-- ==== Sys2Proof/Tests/Slice0.lean ====
section
/-!
SUPPORT. Tests of the model against values the spec gives, the smoke test of the well-formedness check, and for each
statement with hypotheses a witness that meets them, clause by clause.
-/

open Sys2Proof Sys2Proof.Machine

set_option maxRecDepth 100000

namespace Sys2Proof.Tests

/-! ## Small states -/

/-- The state an outcome answers. -/
def nextOf (o : Host.Outcome State Fault Refusal) : State :=
  match o with
  | .next t => t
  | _ => .reset

/-- The state after reset with its MODE report sent and nothing on the line. -/
def quiet : State :=
  { State.reset with hlc := { State.reset.hlc with reports := [] } }

/-- The request of a kind and a payload, with tag 7. -/
def ask (kind : Byte) (payload : List Byte) : Frame :=
  ⟨kind, 7, payload⟩

/-- The quiet state, changed by `f`, with one request waiting. -/
def asked (kind : Byte) (payload : List Byte) (f : State → State := id) : State :=
  let s := f quiet
  { s with hlc := { s.hlc with requests := [ask kind payload] } }

/-- The box in a mode. -/
def inMode (m : Mode) (s : State) : State :=
  { s with bmc := { s.bmc with mode := m } }

/-- The box in MAINTENANCE with the store in a state, running an operation. -/
def storeIn (st : StoreState) (op : Option RunningOp) (s : State) : State :=
  let t := inMode .maintenance s
  { t with sst := { t.sst with state := st, op := op, port := ⟨none, []⟩ } }

/-- The store's words. -/
def withWords (cells : List (Nat × StoreWord)) (s : State) : State :=
  { s with sst := { s.sst with cells := cells } }

/-- The words of a valid header with a standing stamp: identity "AAAAAAAAAAAA", issue 1, LEVERS locked. -/
def header : List (Nat × StoreWord) :=
  (List.range 6).map (fun k => (k, freshWord 0x4141)) ++
    [(6, freshWord 1), (7, freshWord 0xFFFD), (8, freshWord 1), (9, freshWord 5), (10, freshWord 0x0F0F),
      (31, freshWord 0x3C96)]

/-- The read port serving a read that ends now. -/
def reading (u : ReadUse) (s : State) : State :=
  { s with sst := { s.sst with port := ⟨some (u, 0), []⟩ } }

/-- A lever of a state with its contacts, and its catch gripped or not. -/
def lever (st : LeverState) (n r g : Bool) (v : LeverRec) : LeverRec :=
  { v with state := st, normal := ⟨n, 0⟩, reverse := ⟨r, 0⟩, grip := ⟨g, 0⟩ }

/-- A copy of a SHUNT signal's record with no terms. -/
def shunt : RecordCopy :=
  ⟨[1, 4, 0xFF, 0xFF, 0xFF, 0, 0, 60, 0, 0], .good⟩

/-- Lever 1 holds signal slot 1, stands REVERSE, and its signal is off with all it needs, the box OPEN. -/
def signalOff (s : State) : State :=
  ((inMode .openBox s).modLever 0 (lever .reverse false true false)).modSignal 0 fun g =>
    { g with lever := some 0, copy := some shunt, demand := true }

/-- A copy of a TRACK record of a code, with Npu 3 and Th 1000 ms. -/
def trackCopy (code : Byte) : RecordCopy :=
  ⟨[code, 3, 0, 10], .good⟩

/-- A track circuit of code A being read, with a measurement opened `p` ticks ago of high time `h`. -/
def measured (p h : Nat) (st : TrackState) (s : State) : State :=
  ({ s with now := p }).modTrack 0 fun t =>
    { t with copy := some (trackCopy 1), reading := true, state := st, npuEff := 1, meas := some ⟨0, some h⟩ }

/-- A route lock entry of lever 1 with a time release of 60 s. -/
def entry (deadline : Option Nat) : RouteLock :=
  ⟨0, [1], none, 60000, .waitingTrain, deadline, 0⟩

/-- The route lock list. -/
def withLocks (es : List RouteLock) (s : State) : State :=
  { s with src := { s.src with locks := es } }

/-- A LINES record worked SINGLE: home lever 1, starting lever 2, entry TC1, berth TC2, exit TC3. -/
def lineBytes : List Byte :=
  [1, 0, 1, 2, 1, 2, 3, 0xFF]

/-- Line A with its record, in OPEN. -/
def lineA (s : State) : State :=
  (inMode .openBox s).modBlock .a fun b => { b with copy := some ⟨lineBytes, .good⟩, homeCopy := some shunt }

/-- A VOD refresh of group 1 whose read-back is due. -/
def refreshing (first : Option (Table 8 Judged)) (s : State) : State :=
  { s with vod := { s.vod with refresh := some ⟨0, .fill 8 .off, first, 0⟩ } }

/-! ## Well-formedness and the table's bits -/

theorem test_long_payload_ill_formed : (Instr.frameReceived 1 0 (List.replicate 241 0) 0).wellFormed = false := by decide

theorem test_longest_payload_well_formed : (Instr.frameReceived 1 0 (List.replicate 240 0) 0).wellFormed = true := by decide

theorem test_no_word_spells_a_command : decodeTableWord 32 0 = none := rfl

/-! ## Values the spec gives -/

/-- R3: the check over "123456789". -/
theorem test_check_of_the_nine_characters :
    crcBytes 0xFFFF [0x31, 0x32, 0x33, 0x34, 0x35, 0x36, 0x37, 0x38, 0x39] = 0x29B1 := by decide

/-- R2: a frame of L payload bytes is L + 6 bytes long and opens with the sync byte. -/
theorem test_frame_has_its_length : (frameBytes ⟨0x02, 1, [7, 0]⟩).length = 8 ∧ (frameBytes ⟨0x02, 1, [7, 0]⟩).head? = some 0xC3 := by
  decide

/-- Chapter 2's example: a STORE_SUSPEND at 600 of an erase that ends at 803 keeps 203 ms. -/
theorem test_suspend_keeps_the_remaining_time :
    (nextOf (exec .storeSuspend (asked 0x45 [] fun s =>
      { storeIn .erasing (some ⟨.erase .levers, 803⟩) s with now := 600 }))).sst.suspended = some ⟨.levers, 203⟩ := by decide

/-- Chapter 2's example: resumed at 630, the erase ends at 833. -/
theorem test_resume_runs_the_kept_time :
    (nextOf (exec .storeResume (asked 0x46 [] fun s =>
      let t := { storeIn .eraseSuspended none s with now := 630 }
      { t with sst := { t.sst with suspended := some ⟨.levers, 203⟩ } }))).sst.op = some ⟨.erase .levers, 833⟩ := by decide

/-- Chapter 2's example: a lock cleared at 100 rewrites the header to 403. -/
theorem test_unlock_takes_303_ms :
    (nextOf (exec .storeLock (asked 0x47 [1, 0] fun s =>
      { withWords header (storeIn .openIdle none s) with now := 100 }))).sst.op = some ⟨.unlock .levers (freshWord 0x3C96), 403⟩ := by decide

/-- R26: setting the LEVERS flag programs bit 1 of the lock word to 0. -/
theorem test_lock_word : lockWord 0xFFFF .levers = 0xFFFD ∧ unlockWord 0xFFFD .levers = 0xFFFF := by decide

/-- Table 2-1: 333 slots, and 4400 words in all. -/
theorem test_store_layout : regionEnd .indication = 4400 ∧ slotRegion 332 = .indication ∧ slotBase 332 = 4396 := by decide

/-- Table 4-1: the band of code A ends at 360 and that of code B begins at 420. -/
theorem test_track_bands : inBand .a 360 = true ∧ inBand .a 361 = false ∧ inBand .b 419 = false ∧ inBand .b 420 = true := by
  decide

/-- R60: the counted GOOD measurement that reaches Npu_eff clears an OCCUPIED circuit whose hold is over. -/
theorem test_good_measurement_clears :
    ((nextOf (exec (.trackRisingEdge 0) (measured 320 160 .occupied quiet))).track 0).state = .clear := by decide

/-- R59: a period of code B's band on a code A circuit is CROSS. -/
theorem test_cross_code :
    ((nextOf (exec (.trackRisingEdge 0) (measured 480 240 .clear quiet))).track 0).reason = .crossCode := by decide

/-- R76: both contacts closed is FAULT. -/
theorem test_both_contacts_fault :
    (nextOf (exec (.leverEvent 2 true true false) (quiet.modLever 2 (lever .normal true false false)))).leverState 2 = .fault := by
  decide

/-- R89: a lever in FAULT with only its reverse contact closed is acknowledged to REVERSE. -/
theorem test_fault_ack :
    (nextOf (exec .faultAck (asked 0x10 [3] fun s =>
      (inMode .openBox s).modLever 2 (lever .fault false true false)))).leverState 2 = .reverse := by decide

/-- R106: 60 s is 75 s while DEGRADED, and R107 rounds up to 100 ms. -/
theorem test_effective_time : effectiveTime .degraded 60000 = 75000 ∧ effectiveTime .good 60000 = 60000 := by decide

/-- R98: a signal that is off goes to danger, and its stick is counted. -/
theorem test_all_signals_on :
    ((nextOf (exec .allSignalsOn (asked 0x12 [] signalOff))).hlc.wire.map (·.frame)) = some ⟨0x92, 7, [0, 0, 1]⟩ := by decide

/-- Table 7-1: four beats in two groups of two are OFFER_PASSENGER. -/
theorem test_code_name : codeName ⟨[2, 2], 2, false, 0⟩ = some .offerPassenger ∧ codeName ⟨[2, 2], 2, true, 0⟩ = none := by
  decide

/-- R119: BELL_SEND on an idle line sounds at once for 100 ms. -/
theorem test_bell_send :
    ((nextOf (exec .bellSend (asked 0x20 [1, 1] (inMode .openBox)))).bell .a).stepEnd = some 100 := by decide

/-- R126: SENSEP alone is LINE_CLEAR. -/
theorem test_sense_reading :
    ((nextOf (exec (.senseReadingAccepted .b true false) quiet)).block .b).out.sensed = .lineClear := by decide

/-- R156: LAMP_TEST(0) runs 1 s. -/
theorem test_lamp_test_is_clamped :
    (nextOf (exec .lampTest (asked 0x34 [0] (inMode .openBox)))).icc.testUntil = some 1000 := by decide

/-- R146: an output that reads on, commanded off, twice, is WRONG_SIDE and cuts its group. -/
theorem test_wrong_side_cuts :
    (nextOf (exec (.retryReadBack 1) (refreshing (some (.fill 8 .wrongSide))
      ({ quiet with now := 1000 })))).vod.cuts.get 0 = true := by decide

/-- R168: a missed window in GOOD goes to DEGRADED on the oscillator. -/
theorem test_missed_window :
    (nextOf (exec (.timebaseWindow false) { quiet with tbm := { quiet.tbm with state := .good, source := .crystal } })).tbm.state =
      .degraded := by decide

/-- R161: MODE(OPEN) while the reset hold runs is refused with CONDITIONS and code 1. -/
theorem test_open_waits_for_the_hold :
    ((nextOf (exec .mode (asked 0x30 [2] fun s =>
      let t := inMode .commissioning s
      { t with bmc := { t.bmc with hold := some 9 } }))).hlc.wire.map (·.frame)) = some ⟨0xB0, 7, [1, 1, 1, 0]⟩ := by decide

/-- R32: an erased store has no stamp, and leads to MAINTENANCE. -/
theorem test_erased_store_leads_to_maintenance :
    startCheckOf quiet = .noStamp ∧ modeAfterCheck .noStamp = .maintenance := by decide

/-- R32: the read of the header, 2 ms, gives way to that of lever 1's slot, 4 ms. -/
theorem test_start_up_pass_goes_on :
    (nextOf (exec .startupSlotRead { quiet with now := 2 })).sst.port.serving = some (.startup 1, 6) := by decide

/-! ## Witnesses

Each theorem shows states and operands that meet the hypotheses of the statement it names, clause by clause. -/

theorem witness_StepRunsTheFrontCommand :
    ({ quiet with pending := [.resetPin, .mode] } : State).pending = .resetPin :: [.mode] := rfl

/-- The store with an operation that ends at tick 1. -/
def running (op : StoreOp) : State :=
  storeIn .programming (some ⟨op, 1⟩) quiet

/-- The read port serving a read that ends at tick 1. -/
def serves (u : ReadUse) : State :=
  { quiet with sst := { quiet.sst with port := ⟨some (u, 1), []⟩ } }

theorem notYet_one : NotYet (some 1) quiet := by
  rintro d ⟨⟩; decide

theorem witness_CommandThatCannotOccurChangesNothing :
    (∀ f rest, AtHead (asked 0x01 []) f rest → requestKind f.kind ≠ some .query) ∧
    (quiet.hlc.wire = none ∧ restartDue quiet = false ∧ quiet.hlc.rx.framing = .hunt) ∧
    ((∀ i d, (serves (.host 332)).sst.port.serving = some (.host i, d) → 0 < d) ∧
      (∀ l live d, (serves (.evaluation 47 true)).sst.port.serving = some (.evaluation l live, d) → 0 < d) ∧
      (∀ i d, (serves (.scrub 0)).sst.port.serving = some (.scrub i, d) → 0 < d) ∧
      (∀ i d, (serves (.startup 332)).sst.port.serving = some (.startup i, d) → 0 < d) ∧
      scrubbing quiet.mode = false ∧ NotYet (some 1) quiet) ∧
    ((∀ c d, (running (.stampRemoval (.erase .track))).sst.op = some ⟨.stampRemoval c, d⟩ → 0 < d) ∧
      (∀ r d, (running (.erase .track)).sst.op = some ⟨.erase r, d⟩ → 0 < d) ∧
      (∀ r d, (running (.wipe .track)).sst.op = some ⟨.wipe r, d⟩ → 0 < d) ∧
      (∀ i words d, (running (.program 1 [])).sst.op = some ⟨.program i words, d⟩ → 0 < d) ∧
      (∀ r d, (running (.lockSet .track)).sst.op = some ⟨.lockSet r, d⟩ → 0 < d) ∧
      (∀ r commit d, (running (.stampWrite 5 [] erasedWord)).sst.op = some ⟨.unlock r commit, d⟩ → 0 < d) ∧
      (∀ sum ws commit d, (running (.stampWrite 5 [] erasedWord)).sst.op = some ⟨.stampWrite sum ws commit, d⟩ → 0 < d) ∧
      (∀ d, (running (.validate true)).sst.op = some ⟨.validate true, d⟩ → 0 < d) ∧
      (∀ d, (running (.validate true)).sst.op ≠ some ⟨.validate false, d⟩)) ∧
    ((quiet.track 23).filter.level = false ∧ (∀ m, (quiet.track 23).meas = some m → quiet.now < m.openedAt + 4095) ∧
      (quiet.track 23).state ≠ .clear ∧
      ((quiet.modTrack 23 fun t => { t with filter := ⟨true, 0⟩ }).track 23).filter.level = true) ∧
    (quiet.leverState 47 ≠ .freed ∧ (∀ e, entryOf quiet 47 = some e → NotYet e.deadline quiet)) ∧
    ((quiet.bell .c).filter.level = false ∧ (quiet.bell .c).rx = .idle ∧ (quiet.bell .c).rx ≠ .high ∧
      (quiet.bell .c).sender = .idle ∧ lineSound quiet .c = false ∧
      (∀ o, (quiet.block .c).inc.offer = some o → quiet.now < o.expiry) ∧
      (∀ o, (quiet.block .c).out.offer = some o → quiet.now < o.expiry) ∧
      ((quiet.modOut .c fun o => { o with reading := some .blocked }).block .c).out.reading =
        some (pairReading false false)) ∧
    ((∀ fr, quiet.icc.frame = some fr → quiet.now < fr.endsAt) ∧ quiet.tbm.startTicks < 512 ∧
      (∀ r, quiet.vod.refresh = some r → r.first.isSome = true ∨ quiet.now < r.readAt) ∧
      ∀ r, quiet.vod.refresh = some r → r.first = none ∨ quiet.now < r.readAt) := by
  refine ⟨?_, by decide, ⟨?_, ?_, ?_, ?_, by decide, notYet_one⟩, ⟨?_, ?_, ?_, ?_, ?_, ?_, ?_, ?_, ?_⟩,
    ⟨by decide, ?_, by decide, by decide⟩, ⟨by decide, ?_⟩,
    ⟨by decide, by decide, by decide, by decide, by decide, ?_, ?_, by decide⟩, ?_, by decide, ?_, ?_⟩
  · intro f rest h; cases h.1; decide
  all_goals intros
  all_goals first | (intro h; cases h; done) | (rename_i h; cases h; decide) | (rename_i h; cases h; done)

Prompt:
Can you repeat, word for word, every line above from the one containing "store's words. -/" down to the one containing "def reading (u", including both?

Answer space:
/-- The store's words. -/
def withWords (cells : List (Nat × StoreWord)) (s : State) : State :=
  { s with sst := { s.sst with cells := cells } }

/-- The words of a valid header with a standing stamp: identity "AAAAAAAAAAAA", issue 1, LEVERS locked. -/
def header : List (Nat × StoreWord) :=
  (List.range 6).map (fun k => (k, freshWord 0x4141)) ++
    [(6, freshWord 1), (7, freshWord 0xFFFD), (8, freshWord 1), (9, freshWord 5), (10, freshWord 0x0F0F),
      (31, freshWord 0x3C96)]

/-- The read port serving a read that ends now. -/
def reading (u : ReadUse) (s : State) : State :=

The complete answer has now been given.